Show that for a van der Waals gas, #((delC_V)/(delV))_T = 0#, where #C_V = ((delU)/(delT))_V#?

Question

Caleb Adams · Accepted Answer

The constant-volume heat capacity was, by definition,

#C_V = ((delU)/(delT))_V#,#" "" "bb((1))#

where #U# is the internal energy, and #T# and #V# are temperature and volume, respectively, as defined in the ideal gas law and other gas laws.

To show that for a van der Waals gas, the constant-volume heat capacity does not change due to a change in volume at a constant temperature, i.e. #((delC_V)/(delV))_T = 0#, we first write out the van der Waals (vdW) equation of state:

#bb(P = (RT)/(barV - b) - a/(barV^2) = (nRT)/(V - nb) - (an^2)/(V^2))#, #" "" "bb((2))#

where #barV = V/n# is the molar volume, #R# is the universal gas constant, #a# and #b# are the vdW constants for intermolecular forces of attraction and excluded volume (respectively), and #P# is the pressure.

This means we'll need to have an expression for #dU# that includes #P# somehow, or even a partial derivative.
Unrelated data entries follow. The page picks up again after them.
-- ==== Sys2Proof/Certificates/Slice0/Obligations.lean ====
section
/-! DEFINITION. The statements about the machine, from the numbered rules of spec/. -/

open Sys2Proof Sys2Proof.Machine

/-! ### Encoding (30_encoding.md) -/

/-- Decoding the word of a well-formed instruction gives the instruction back, for every operand (R53 to R56, R63). -/
def Obligations.DecodeOfEncode : Prop :=
  ∀ i : Instr, i.wellFormed = true → decode (encode i) = .ok i

/-- Every word that decodes is the word of the instruction it decodes to, which is well-formed: no bit of a word is
dropped and no word is read as another's instruction. The opcode values are the customary table the spec took from
general knowledge (R56, D2, D32; log entry 15). -/
def Obligations.EncodeOfDecode : Prop :=
  ∀ (op : Word) (i : Instr), decode op = .ok i → i.wellFormed = true ∧ encode i = op

/-- Words of leading nibble 0 are CLS, RET or SYS, and each of the leading nibbles 1, 2, 3, 4, 6, 7, A, B, C and D
selects one instruction for all its 4096 words. (R57 and R58, which the spec marks as its own derivations from R53 and
R56.) -/
def Obligations.LeadingNibbleSelects : Prop :=
  (decode 0x00E0#16 = .ok .cls ∧ decode 0x00EE#16 = .ok .ret ∧
    ∀ nnn : Addr, nnn ≠ 0x0E0#12 → nnn ≠ 0x0EE#12 → decode (0x0#4 ++ nnn) = .ok (.sys nnn)) ∧
  (∀ nnn : Addr,
    decode (0x1#4 ++ nnn) = .ok (.jp nnn) ∧ decode (0x2#4 ++ nnn) = .ok (.call nnn) ∧
    decode (0xA#4 ++ nnn) = .ok (.ldI nnn) ∧ decode (0xB#4 ++ nnn) = .ok (.jpV0 nnn)) ∧
  (∀ (x : Nibble) (kk : Byte),
    decode (0x3#4 ++ x ++ kk) = .ok (.seImm x kk) ∧ decode (0x4#4 ++ x ++ kk) = .ok (.sneImm x kk) ∧
    decode (0x6#4 ++ x ++ kk) = .ok (.ldImm x kk) ∧ decode (0x7#4 ++ x ++ kk) = .ok (.addImm x kk) ∧
    decode (0xC#4 ++ x ++ kk) = .ok (.rnd x kk)) ∧
  (∀ x y n : Nibble, decode (0xD#4 ++ x ++ y ++ n) = .ok (.drw x y n))

/-- The unknown words are exactly those of the five rows of R59 (the spec's own derivation from R55 and R56; its counts
are not stated here), and decode refuses each of them by its word. -/
def Obligations.UnknownWordsAreTheListed : Prop :=
  ∀ n1 x n3 n4 : Nibble,
    (decode (n1 ++ x ++ n3 ++ n4) = .error (.unknownOpcode (n1 ++ x ++ n3 ++ n4)) ↔
      (n1 = 0x5#4 ∧ n4 ≠ 0x0#4) ∨
      (n1 = 0x8#4 ∧ n4 ∈ [0x8#4, 0x9#4, 0xA#4, 0xB#4, 0xC#4, 0xD#4, 0xF#4]) ∨
      (n1 = 0x9#4 ∧ n4 ≠ 0x0#4) ∨
      (n1 = 0xE#4 ∧ n3 ++ n4 ∉ [0x9E#8, 0xA1#8]) ∨
      (n1 = 0xF#4 ∧
        n3 ++ n4 ∉ [0x07#8, 0x0A#8, 0x15#8, 0x18#8, 0x1E#8, 0x29#8, 0x33#8, 0x55#8, 0x65#8]))

/-- A few words written out from R56 and the vectors VD1 to VD15 of 95_test_vectors.md. -/
def Obligations.SpecWordsDecode : Prop :=
  decode 0x00E0#16 = .ok .cls ∧ decode 0x00EE#16 = .ok .ret ∧ decode 0x00E1#16 = .ok (.sys 0x0E1#12) ∧
  decode 0x220E#16 = .ok (.call 0x20E#12) ∧ decode 0x5120#16 = .ok (.seReg 1#4 2#4) ∧
  decode 0x8AB6#16 = .ok (.shr 0xA#4 0xB#4) ∧ decode 0xC30F#16 = .ok (.rnd 3#4 0x0F#8) ∧
  decode 0xD121#16 = .ok (.drw 1#4 2#4 1#4) ∧ decode 0xE19E#16 = .ok (.skp 1#4) ∧
  decode 0xF207#16 = .ok (.ldVxDt 2#4) ∧ decode 0xFF65#16 = .ok (.loadRegs 0xF#4) ∧
  decode 0x5121#16 = .error (.unknownOpcode 0x5121#16)

/-! ### Memory and fetch (20_memory.md) -/

/-- MemRead and MemWrite: an address at or past 4095 raises OutOfMemory with that address; below it a read gives the
byte, and a write changes that byte and no other (R36, R37; that a data read faults like a write is the spec's decision
D6). -/
def Obligations.MemReadAndMemWrite : Prop :=
  ∀ (a : Nat) (v : Byte) (s : State), Memory.wf s.mem = true →
    (4095 ≤ a → memRead a s = .error (.outOfMemory a) ∧ memWrite a v s = .error (.outOfMemory a)) ∧
    (a < 4095 → memRead a s = .ok (Memory.read s.mem a) ∧
      ∃ t, memWrite a v s = .ok t ∧ t = { s with mem := t.mem } ∧ Memory.read t.mem a = v ∧
        ∀ b, b ≠ a → Memory.read t.mem b = Memory.read s.mem b)

/-- The fetch raises OutOfMemory with pc for pc at or past 0xFFE (the spec's decision D3), and below it joins the byte
at pc, high, and the byte at pc + 1, low, at an odd pc as at an even one (R41; the byte order is the default of
FETCH_ORDER, R7). -/
def Obligations.FetchJoinsTwoBytes : Prop :=
  ∀ s : State,
    (0xFFE ≤ s.pc.toNat → fetch s = .error (.outOfMemory s.pc.toNat)) ∧
    (s.pc.toNat < 0xFFE → s.cfg.fetchOrder = .bigEndian →
      ∃ op, fetch s = .ok op ∧
        op.toNat = 256 * (Memory.read s.mem s.pc.toNat).toNat + (Memory.read s.mem (s.pc.toNat + 1)).toNat)

/-- A block store is seen by the fetch of every later iteration: the fetch at a stored address joins the stored
registers (R49, the spec's own derivation from R41 and R47). -/
def Obligations.StoreSeenByNextFetch : Prop :=
  ∀ (x : Nibble) (k : Nat) (s t u : State), Memory.wf s.mem = true → s.cfg.fetchOrder = .bigEndian →
    s.I.toNat + x.toNat < 4095 → k < x.toNat → exec (.storeRegs x) s = .next t →
    u.mem = t.mem → u.cfg = s.cfg → u.pc.toNat = s.I.toNat + k →
    fetch u = .ok (s.getV (BitVec.ofNat 4 k) ++ s.getV (BitVec.ofNat 4 (k + 1)))

/-! ### The iteration (30_encoding.md) -/

/-- A step of a running machine that is not told to quit, with the two bytes at pc decoding to `i`, is `exec i` of the
state in which the clock has been sampled, the quit flag polled and the beep check run (R64); after it the host's input
is used up (the model's own bookkeeping, log entries 3 to 5). -/
def Obligations.StepRunsDecodedInstruction : Prop :=
  ∀ (s : State) (op : Word) (i : Instr), s.status = .running → s.input.quit = false →
    fetch s = .ok op → decode op = .ok i →
    let now := s.now + s.input.elapsed
    let due := s.stArmed && decide (s.st.toNat ≤ now - s.stT)
    let u : State :=
      { s with
        now := now
        stArmed := s.stArmed && !due
        events := s.events ++ [.pollQuitRequested] ++ (if due then [.beep] else []) }
    step s =
      match exec i u with
      | .next t => .next { t with inputs := t.inputs.tail, iter := t.iter + 1 }
      | .fault r => .fault r
      | .refused r => .refused r

/-- When quit is requested the iteration executes no instruction, emits no beep and ends the session, whatever stands at
pc: of the spec's state only the status changes (R66). -/
def Obligations.QuitComesFirst : Prop :=
  ∀ s : State, s.status = .running → s.input.quit = true →
    ∃ t, step s = .next t ∧ t.beeps = s.beeps ∧
      t = { s with status := .quit, now := t.now, events := t.events, inputs := t.inputs, iter := t.iter }

/-- A running machine not told to quit, with pc at or past 0xFFE, faults with OutOfMemory(pc) and changes nothing else
but the clock's sample and what the beep check does before the fetch: a beep that is due is emitted and no longer armed
(R41, R65, R67; the bound is the spec's decision D3; the record of events and inputs is the model's own, log entries 3
to 5). -/
def Obligations.FetchOutOfMemoryStep : Prop :=
  ∀ s : State, s.status = .running → s.input.quit = false → 0xFFE ≤ s.pc.toNat →
    let now := s.now + s.input.elapsed
    let due := s.stArmed && decide (s.st.toNat ≤ now - s.stT)
    step s = .next
      { s with
        status := .faulted (.outOfMemory s.pc.toNat)
        now := now
        stArmed := s.stArmed && !due
        events := s.events ++ [.pollQuitRequested] ++ (if due then [.beep] else [])
        inputs := s.inputs.tail
        iter := s.iter + 1 }

/-- Fetching and executing a word that is no instruction changes no state but the status, which records the word; pc
keeps its address (R60). -/
def Obligations.UnknownOpcodeIsFatal : Prop :=
  ∀ (s : State) (op : Word), fetch s = .ok op → (∀ i, decode op ≠ .ok i) →
    fetchExecute s = .next { s with status := .faulted (.unknownOpcode op) } ∧
    (s.status = .running → s.input.quit = false →
      ∃ t, step s = .next t ∧ t.status = .faulted (.unknownOpcode op) ∧ t.pc = s.pc)

/-- A machine that has quit or faulted never changes again (R65, R117; the self-loop form is log entry 2). -/
def Obligations.TerminalStatusStays : Prop :=
  ∀ s : State, (s.status = .quit ∨ ∃ e, s.status = .faulted e) → step s = .next s

/-! ### Creation (10_state.md, 70_reset_and_hazards.md) -/

/-- The state at creation with an image that fits: every value of R31's table, for every image, every setting of the
parameters and every second of creation. The values the source does not give are the spec's decisions D18 and D21 (log
entry 11), the font bytes its general knowledge (log entry 7). -/
def Obligations.LaunchState : Prop :=
  ∀ (cfg : Config) (image : List Byte) (t0 : Nat), image.length ≤ 3583 →
    ∃ s, State.launch cfg fontTable image t0 = some s ∧
      (∀ r, s.getV r = 0#8) ∧ s.I = 0#16 ∧ s.pc = 0x200#16 ∧ s.stack = [] ∧
      (∀ a, a < 0x50 → Memory.read s.mem a = fontTable.getD a 0#8) ∧
      (∀ a, 0x50 ≤ a → a < 0x200 → Memory.read s.mem a = 0#8) ∧
      (∀ j (h : j < image.length), Memory.read s.mem (0x200 + j) = image[j]) ∧
      (∀ a, 0x200 + image.length ≤ a → a < 4095 → Memory.read s.mem a = 0#8) ∧
      s.dt = 0#8 ∧ s.st = 0#8 ∧ s.dtT = t0 ∧ s.stT = t0 ∧ s.stArmed = false ∧
      (∀ col row, Grid.lit s.fb col row = false) ∧ s.status = .running

/-- An image starts a session exactly when it fits into the 3583 bytes from 0x200, and the session without an image,
with the default parameters and second 0 as the second of creation (log entry 4), starts in the reset state (R137: the
bound is the spec's derivation from R5). -/
def Obligations.LoaderBound : Prop :=
  (∀ (cfg : Config) (image : List Byte) (t0 : Nat),
    (State.launch cfg fontTable image t0).isSome = true ↔ image.length ≤ 3583) ∧
  State.launch defaultConfig fontTable [] 0 = some State.reset

/-! ### Invariants -/

/-- Every step from a state that meets the invariant gives a state that meets it: canonical memory, at most 16 stack
entries (R20), pc at most 0x10FE (R18), stack entries at most 0xFFF, no timer stamp in the future. -/
def Obligations.StepKeepsInvariant : Prop :=
  ∀ s t : State, s.Inv → step s = .next t → t.Inv

/-- The reset state meets the invariant. -/
def Obligations.ResetMeetsInvariant : Prop := State.reset.Inv

/-- Every step of every state answers a next state: no error of the core is outside the state, and no instruction is
refused (R115, R116; log entry 1). -/
def Obligations.EveryStepAnswersNext : Prop := ∀ s : State, ∃ t, step s = .next t

/-- A step never changes the parameters. A step of a running machine samples the clock, which never goes back, asks for
the quit flag before any other event, takes no earlier event back, and uses up one input, whatever else it does (R64,
R66, R121, R132; the record of events and inputs is the model's own, log entries 3 to 5). -/
def Obligations.IterationSamplesAndPolls : Prop :=
  ∀ s t : State, step s = .next t →
    t.cfg = s.cfg ∧
    (s.status = .running →
      t.now = s.now + s.input.elapsed ∧ s.events ++ [.pollQuitRequested] <+: t.events ∧
      t.inputs = s.inputs.tail ∧ t.iter = s.iter + 1)

/-! ### Rules over all instructions -/

/-- VF is written as a side effect by 8XY4, 8XY5, 8XY6, 8XY7, 8XYE and DXYN alone, each of which leaves 0 or 1 in it
where it succeeds and VF is not its destination; any other instruction writes VF only where VF is its named destination
(R15). -/
def Obligations.VfWriters : Prop :=
  ∀ (i : Instr) (s t : State), exec i s = .next t →
    match i with
    | .addReg x _ | .sub x _ | .shr x _ | .subn x _ | .shl x _ =>
      x ≠ 15#4 → t.getV 15#4 = 0#8 ∨ t.getV 15#4 = 1#8
    | .drw _ _ _ => t.getV 15#4 = 0#8 ∨ t.getV 15#4 = 1#8
    | .ldImm x _ | .addImm x _ | .ldReg x _ | .orReg x _ | .andReg x _ | .xorReg x _ | .rnd x _ | .ldVxDt x
    | .ldVxK x | .loadRegs x => x ≠ 15#4 → t.getV 15#4 = s.getV 15#4
    | .sys _ | .cls | .ret | .jp _ | .call _ | .seImm _ _ | .sneImm _ _ | .seReg _ _ | .sneReg _ _ | .ldI _ | .jpV0 _
    | .skp _ | .sknp _ | .ldDtVx _ | .ldStVx _ | .addI _ | .ldF _ | .ldB _ | .storeRegs _ =>
      t.getV 15#4 = s.getV 15#4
For the internal energy of a closed system going through a reversible process, we can apply the Maxwell relation:

#dU = TdS - PdV#,

If we divide by #(delV)_T# for the entire equation, we get:

#((delU)/(delV))_T = T((delS)/(delV))_T - Pcancel(((delV)/(delV))_T)^(1)# #" "" "bb((3))#

This will be the main expression we'll work with. Note that #T# and #V# are the natural variables of the Helmholtz free energy, #A#, whose Maxwell relation is:

#dcolor(red)(A) = -Scolor(red)(dT) - Pcolor(red)(dV)#

Using the fact that the Helmholtz free energy is a state function (just like #G#, #H#, #S#, etc), there is a cyclic relationship we can use:

#-((delS)/(delV))_T = -((delP)/(delT))_V#

Plugging into #bb((3))# gives:

#((delU)/(delV))_T = T((delP)/(delT))_V - P# #" "" "bb((4))#

which is something we can relate back to the vdW equation of state, using #((delP)/(delT))_V#. We're almost there.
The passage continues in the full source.